# [Activity]
For the entries below, print exactly the lines between the line holding "(R279, R281). -/" and the line holding "m == 0 then 0", inclusive, and nothing else.

# [Provided records]
------------------------------------------------------------------------

/-- The value of a pattern as stored (R276). -/
def fdecode (f : FFmt) (b : Nat) : FVal :=
  let neg := b.testBit (f.eb + f.fb)
  let ex := bits b (f.eb + f.fb - 1) f.fb
  let fr := bits b (f.fb - 1) 0
  if ex = 2 ^ f.eb - 1 then (if fr = 0 then .inf neg else .nan)
  else if ex = 0 then .fin neg fr (f.emin - f.fb)
  else .fin neg (2 ^ f.fb + fr) (f.emin - f.fb + (ex - 1))

/-- An operand: a subnormal reads as a zero of its sign when the flush bit is 1 (R279). -/
def fread (f : FFmt) (flush : Bool) (b : Nat) : FVal :=
  if flush && isSubnormalBits f b then .fin (b.testBit (f.eb + f.fb)) 0 0 else fdecode f b

/-- A non-negative m × 2^e over 2^q as an integer, rounded by the mode for a value of sign `neg` (R278). -/
def roundAt (mode : RMode) (neg : Bool) (m : Nat) (e q : Int) : Nat :=
  if q ≤ e then m * 2 ^ (e - q).toNat
  else
    let s := (q - e).toNat
    let k := m / 2 ^ s
    let r := m % 2 ^ s
    let up : Bool :=
      match mode with
      | 0 => decide (2 * r > 2 ^ s) || (decide (2 * r = 2 ^ s) && decide (k % 2 = 1))
      | 1 => false
      | 2 => neg && decide (r ≠ 0)
      | _ => !neg && decide (r ≠ 0)
    if up then k + 1 else k

/-- Pattern of an overflowed result (R278). -/
def overflowBits (f : FFmt) (mode : RMode) (neg : Bool) : Nat :=
  let toInf : Bool := match mode with
    | 0 => true
    | 1 => false
    | 2 => neg
    | _ => !neg
  if toInf then f.infBits else f.maxBits

/-- The pattern of a value rounded into a format, subnormals in full (R276, R278). -/
def fencode (f : FFmt) (mode : RMode) : FVal → Nat
  | .nan => f.nanBits
  | .inf neg => f.infBits + (if neg then f.signBit else 0)
  | .fin neg m e =>
    let sg := if neg then f.signBit else 0
    if m = 0 then sg
    else
      let top : Int := (Nat.log2 m : Int) + e
      let q : Int := max top f.emin - f.fb
      let k := roundAt mode neg m e q
      if k = 0 then sg
      else
        let body := (q - (f.emin - f.fb)).toNat * 2 ^ f.fb + k
        if f.infBits ≤ body then sg + overflowBits f mode neg else sg + body

/-- FLUSH and SAT on a rounded pattern (R279, R281). -/
def ffinish (f : FFmt) (env : FEnv) (b : Nat) : Nat :=
  let b1 := if env.flush && isSubnormalBits f b then (if b.testBit (f.eb + f.fb) then f.signBit else 0) else b
  if env.sat then
    match fdecode f b1 with
    | .nan => 0
    | .inf neg => if neg then 0 else fencode f 0 (.fin false 1 0)
    | .fin neg m _ => if neg || m == 0 then 0
        else if fencode f 0 (.fin false 1 0) < b1 then fencode f 0 (.fin false 1 0) else b1
  else b1

/-- One result: rounded once, then flushed, then saturated. -/
def fresult (f : FFmt) (env : FEnv) (v : FVal) : Nat := ffinish f env (fencode f env.mode v)

/-! ## Exact arithmetic -/

/-- Signed integer of a finite value over 2^q, for q at most its exponent. -/
def scaled (neg : Bool) (m : Nat) (e q : Int) : Int :=
  let k : Int := (m * 2 ^ (e - q).toNat : Nat)
  if neg then -k else k

def FVal.negate : FVal → FVal
  | .nan => .nan
  | .inf n => .inf (!n)
  | .fin n m e => .fin (!n) m e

------------------------------------------------------------------------

# [Written reply]
/-- FLUSH and SAT on a rounded pattern (R279, R281). -/
def ffinish (f : FFmt) (env : FEnv) (b : Nat) : Nat :=
  let b1 := if env.flush && isSubnormalBits f b then (if b.testBit (f.eb + f.fb) then f.signBit else 0) else b
  if env.sat then
    match fdecode f b1 with
    | .nan => 0
    | .inf neg => if neg then 0 else fencode f 0 (.fin false 1 0)
    | .fin neg m _ => if neg || m == 0 then 0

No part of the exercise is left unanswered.